Stored entries:
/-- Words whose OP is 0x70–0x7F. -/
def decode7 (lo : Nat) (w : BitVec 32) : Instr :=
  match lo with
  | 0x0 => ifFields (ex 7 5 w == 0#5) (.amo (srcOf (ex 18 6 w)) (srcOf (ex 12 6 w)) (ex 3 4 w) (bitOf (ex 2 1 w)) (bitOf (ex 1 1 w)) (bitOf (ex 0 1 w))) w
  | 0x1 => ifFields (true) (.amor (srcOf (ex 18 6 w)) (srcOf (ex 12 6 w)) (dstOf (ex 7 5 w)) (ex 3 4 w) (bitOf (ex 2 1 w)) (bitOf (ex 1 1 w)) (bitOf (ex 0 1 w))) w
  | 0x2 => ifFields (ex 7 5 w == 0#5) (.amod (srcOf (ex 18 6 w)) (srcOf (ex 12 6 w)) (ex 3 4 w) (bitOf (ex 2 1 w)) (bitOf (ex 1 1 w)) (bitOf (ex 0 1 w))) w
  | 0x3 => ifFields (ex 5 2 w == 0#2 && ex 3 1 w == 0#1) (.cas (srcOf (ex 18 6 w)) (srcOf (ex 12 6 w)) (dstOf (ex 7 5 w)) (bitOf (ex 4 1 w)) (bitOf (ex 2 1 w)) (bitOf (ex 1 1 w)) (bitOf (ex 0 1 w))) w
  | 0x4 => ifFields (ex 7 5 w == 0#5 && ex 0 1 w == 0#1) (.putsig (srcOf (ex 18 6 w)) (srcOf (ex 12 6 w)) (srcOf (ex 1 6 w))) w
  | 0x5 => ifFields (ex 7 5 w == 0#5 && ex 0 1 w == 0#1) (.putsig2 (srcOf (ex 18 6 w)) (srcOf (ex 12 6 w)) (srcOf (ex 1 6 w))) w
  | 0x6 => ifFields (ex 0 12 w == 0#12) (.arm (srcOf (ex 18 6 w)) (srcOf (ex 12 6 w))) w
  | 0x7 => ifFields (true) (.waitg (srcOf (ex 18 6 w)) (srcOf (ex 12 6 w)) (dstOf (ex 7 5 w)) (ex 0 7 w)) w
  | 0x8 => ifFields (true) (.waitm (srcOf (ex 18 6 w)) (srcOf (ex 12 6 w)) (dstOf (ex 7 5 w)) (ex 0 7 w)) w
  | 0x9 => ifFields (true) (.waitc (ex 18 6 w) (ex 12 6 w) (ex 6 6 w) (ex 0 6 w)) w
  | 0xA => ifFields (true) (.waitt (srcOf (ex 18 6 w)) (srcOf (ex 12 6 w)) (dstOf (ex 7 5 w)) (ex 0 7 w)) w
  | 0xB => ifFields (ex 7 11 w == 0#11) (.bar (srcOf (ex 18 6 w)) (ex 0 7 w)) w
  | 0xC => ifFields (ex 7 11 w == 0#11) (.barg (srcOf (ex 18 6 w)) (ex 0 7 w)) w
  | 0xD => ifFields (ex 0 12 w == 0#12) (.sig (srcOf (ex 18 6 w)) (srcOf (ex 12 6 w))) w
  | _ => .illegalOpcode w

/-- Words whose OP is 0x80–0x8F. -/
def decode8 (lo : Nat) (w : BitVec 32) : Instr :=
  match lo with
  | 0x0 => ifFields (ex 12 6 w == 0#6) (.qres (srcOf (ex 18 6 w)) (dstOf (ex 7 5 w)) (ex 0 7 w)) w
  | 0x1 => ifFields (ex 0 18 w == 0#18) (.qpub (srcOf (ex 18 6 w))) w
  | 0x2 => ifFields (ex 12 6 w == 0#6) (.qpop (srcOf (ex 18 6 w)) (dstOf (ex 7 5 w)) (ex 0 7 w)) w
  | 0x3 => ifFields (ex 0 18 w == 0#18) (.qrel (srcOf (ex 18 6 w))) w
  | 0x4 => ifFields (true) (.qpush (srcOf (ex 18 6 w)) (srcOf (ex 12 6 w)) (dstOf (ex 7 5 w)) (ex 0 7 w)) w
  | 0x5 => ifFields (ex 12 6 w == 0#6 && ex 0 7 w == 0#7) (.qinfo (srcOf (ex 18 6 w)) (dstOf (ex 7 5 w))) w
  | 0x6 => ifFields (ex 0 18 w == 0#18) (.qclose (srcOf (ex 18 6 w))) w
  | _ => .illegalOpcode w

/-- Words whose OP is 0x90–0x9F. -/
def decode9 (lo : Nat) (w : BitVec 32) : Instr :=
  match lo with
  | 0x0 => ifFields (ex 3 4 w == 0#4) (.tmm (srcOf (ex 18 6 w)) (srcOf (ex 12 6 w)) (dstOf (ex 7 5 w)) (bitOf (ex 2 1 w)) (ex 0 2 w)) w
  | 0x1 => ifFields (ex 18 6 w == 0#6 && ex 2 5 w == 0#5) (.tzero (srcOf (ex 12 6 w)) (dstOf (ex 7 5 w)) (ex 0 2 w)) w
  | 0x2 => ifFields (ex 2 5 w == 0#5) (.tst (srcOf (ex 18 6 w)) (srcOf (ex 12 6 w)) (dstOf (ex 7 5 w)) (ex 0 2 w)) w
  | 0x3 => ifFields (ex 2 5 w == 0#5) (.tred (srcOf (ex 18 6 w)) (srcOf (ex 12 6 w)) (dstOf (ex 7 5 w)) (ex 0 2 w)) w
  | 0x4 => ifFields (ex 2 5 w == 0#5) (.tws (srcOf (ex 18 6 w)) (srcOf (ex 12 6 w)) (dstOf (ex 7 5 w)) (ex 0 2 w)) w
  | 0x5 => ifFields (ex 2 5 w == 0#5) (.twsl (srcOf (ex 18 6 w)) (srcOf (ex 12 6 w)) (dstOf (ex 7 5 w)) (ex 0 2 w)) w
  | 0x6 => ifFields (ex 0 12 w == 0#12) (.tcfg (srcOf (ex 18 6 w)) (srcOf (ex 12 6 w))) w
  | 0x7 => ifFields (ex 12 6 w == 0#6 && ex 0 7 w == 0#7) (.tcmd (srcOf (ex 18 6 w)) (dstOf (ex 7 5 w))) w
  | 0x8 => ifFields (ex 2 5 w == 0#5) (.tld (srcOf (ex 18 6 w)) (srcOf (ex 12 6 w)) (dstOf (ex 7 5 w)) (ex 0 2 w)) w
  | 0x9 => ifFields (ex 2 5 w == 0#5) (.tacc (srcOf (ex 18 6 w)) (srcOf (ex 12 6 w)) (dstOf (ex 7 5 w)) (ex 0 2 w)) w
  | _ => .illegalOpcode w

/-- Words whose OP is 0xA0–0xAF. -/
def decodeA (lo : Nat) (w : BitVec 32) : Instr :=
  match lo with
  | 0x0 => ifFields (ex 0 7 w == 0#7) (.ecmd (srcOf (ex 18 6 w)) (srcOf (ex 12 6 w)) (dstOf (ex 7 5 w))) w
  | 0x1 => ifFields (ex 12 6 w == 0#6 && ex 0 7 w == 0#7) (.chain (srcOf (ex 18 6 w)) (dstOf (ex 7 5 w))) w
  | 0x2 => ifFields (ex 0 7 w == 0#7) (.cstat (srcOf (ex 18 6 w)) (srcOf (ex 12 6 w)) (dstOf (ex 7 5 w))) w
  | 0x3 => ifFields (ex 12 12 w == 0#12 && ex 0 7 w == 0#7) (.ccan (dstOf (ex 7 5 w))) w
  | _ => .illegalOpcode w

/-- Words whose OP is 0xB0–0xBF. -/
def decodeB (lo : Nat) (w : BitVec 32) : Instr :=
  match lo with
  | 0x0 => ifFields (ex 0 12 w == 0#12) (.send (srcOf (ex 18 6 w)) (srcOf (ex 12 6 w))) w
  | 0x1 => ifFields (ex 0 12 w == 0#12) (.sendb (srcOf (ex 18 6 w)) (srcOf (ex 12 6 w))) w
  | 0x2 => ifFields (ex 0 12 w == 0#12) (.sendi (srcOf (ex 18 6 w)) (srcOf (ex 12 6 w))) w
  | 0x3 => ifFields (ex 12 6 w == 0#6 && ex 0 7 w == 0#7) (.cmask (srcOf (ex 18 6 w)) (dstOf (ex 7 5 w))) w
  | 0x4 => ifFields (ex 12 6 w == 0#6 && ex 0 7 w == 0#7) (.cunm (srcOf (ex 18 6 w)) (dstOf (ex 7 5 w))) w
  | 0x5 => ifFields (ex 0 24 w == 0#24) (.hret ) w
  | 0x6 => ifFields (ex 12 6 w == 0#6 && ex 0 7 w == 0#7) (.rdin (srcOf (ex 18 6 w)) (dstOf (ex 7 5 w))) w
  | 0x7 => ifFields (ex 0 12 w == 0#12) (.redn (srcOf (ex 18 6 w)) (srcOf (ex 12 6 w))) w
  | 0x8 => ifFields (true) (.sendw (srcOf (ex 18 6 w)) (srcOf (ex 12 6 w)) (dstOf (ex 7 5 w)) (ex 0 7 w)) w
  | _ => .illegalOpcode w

### What the task requires
Nothing but the lines from the start of the data through the line holding "0#12) (.arm (srcOf" should be restated, and each one exactly.

### Answer section
/-- Words whose OP is 0x70–0x7F. -/
def decode7 (lo : Nat) (w : BitVec 32) : Instr :=
  match lo with
  | 0x0 => ifFields (ex 7 5 w == 0#5) (.amo (srcOf (ex 18 6 w)) (srcOf (ex 12 6 w)) (ex 3 4 w) (bitOf (ex 2 1 w)) (bitOf (ex 1 1 w)) (bitOf (ex 0 1 w))) w
  | 0x1 => ifFields (true) (.amor (srcOf (ex 18 6 w)) (srcOf (ex 12 6 w)) (dstOf (ex 7 5 w)) (ex 3 4 w) (bitOf (ex 2 1 w)) (bitOf (ex 1 1 w)) (bitOf (ex 0 1 w))) w
  | 0x2 => ifFields (ex 7 5 w == 0#5) (.amod (srcOf (ex 18 6 w)) (srcOf (ex 12 6 w)) (ex 3 4 w) (bitOf (ex 2 1 w)) (bitOf (ex 1 1 w)) (bitOf (ex 0 1 w))) w
  | 0x3 => ifFields (ex 5 2 w == 0#2 && ex 3 1 w == 0#1) (.cas (srcOf (ex 18 6 w)) (srcOf (ex 12 6 w)) (dstOf (ex 7 5 w)) (bitOf (ex 4 1 w)) (bitOf (ex 2 1 w)) (bitOf (ex 1 1 w)) (bitOf (ex 0 1 w))) w
  | 0x4 => ifFields (ex 7 5 w == 0#5 && ex 0 1 w == 0#1) (.putsig (srcOf (ex 18 6 w)) (srcOf (ex 12 6 w)) (srcOf (ex 1 6 w))) w
  | 0x5 => ifFields (ex 7 5 w == 0#5 && ex 0 1 w == 0#1) (.putsig2 (srcOf (ex 18 6 w)) (srcOf (ex 12 6 w)) (srcOf (ex 1 6 w))) w
  | 0x6 => ifFields (ex 0 12 w == 0#12) (.arm (srcOf (ex 18 6 w)) (srcOf (ex 12 6 w))) w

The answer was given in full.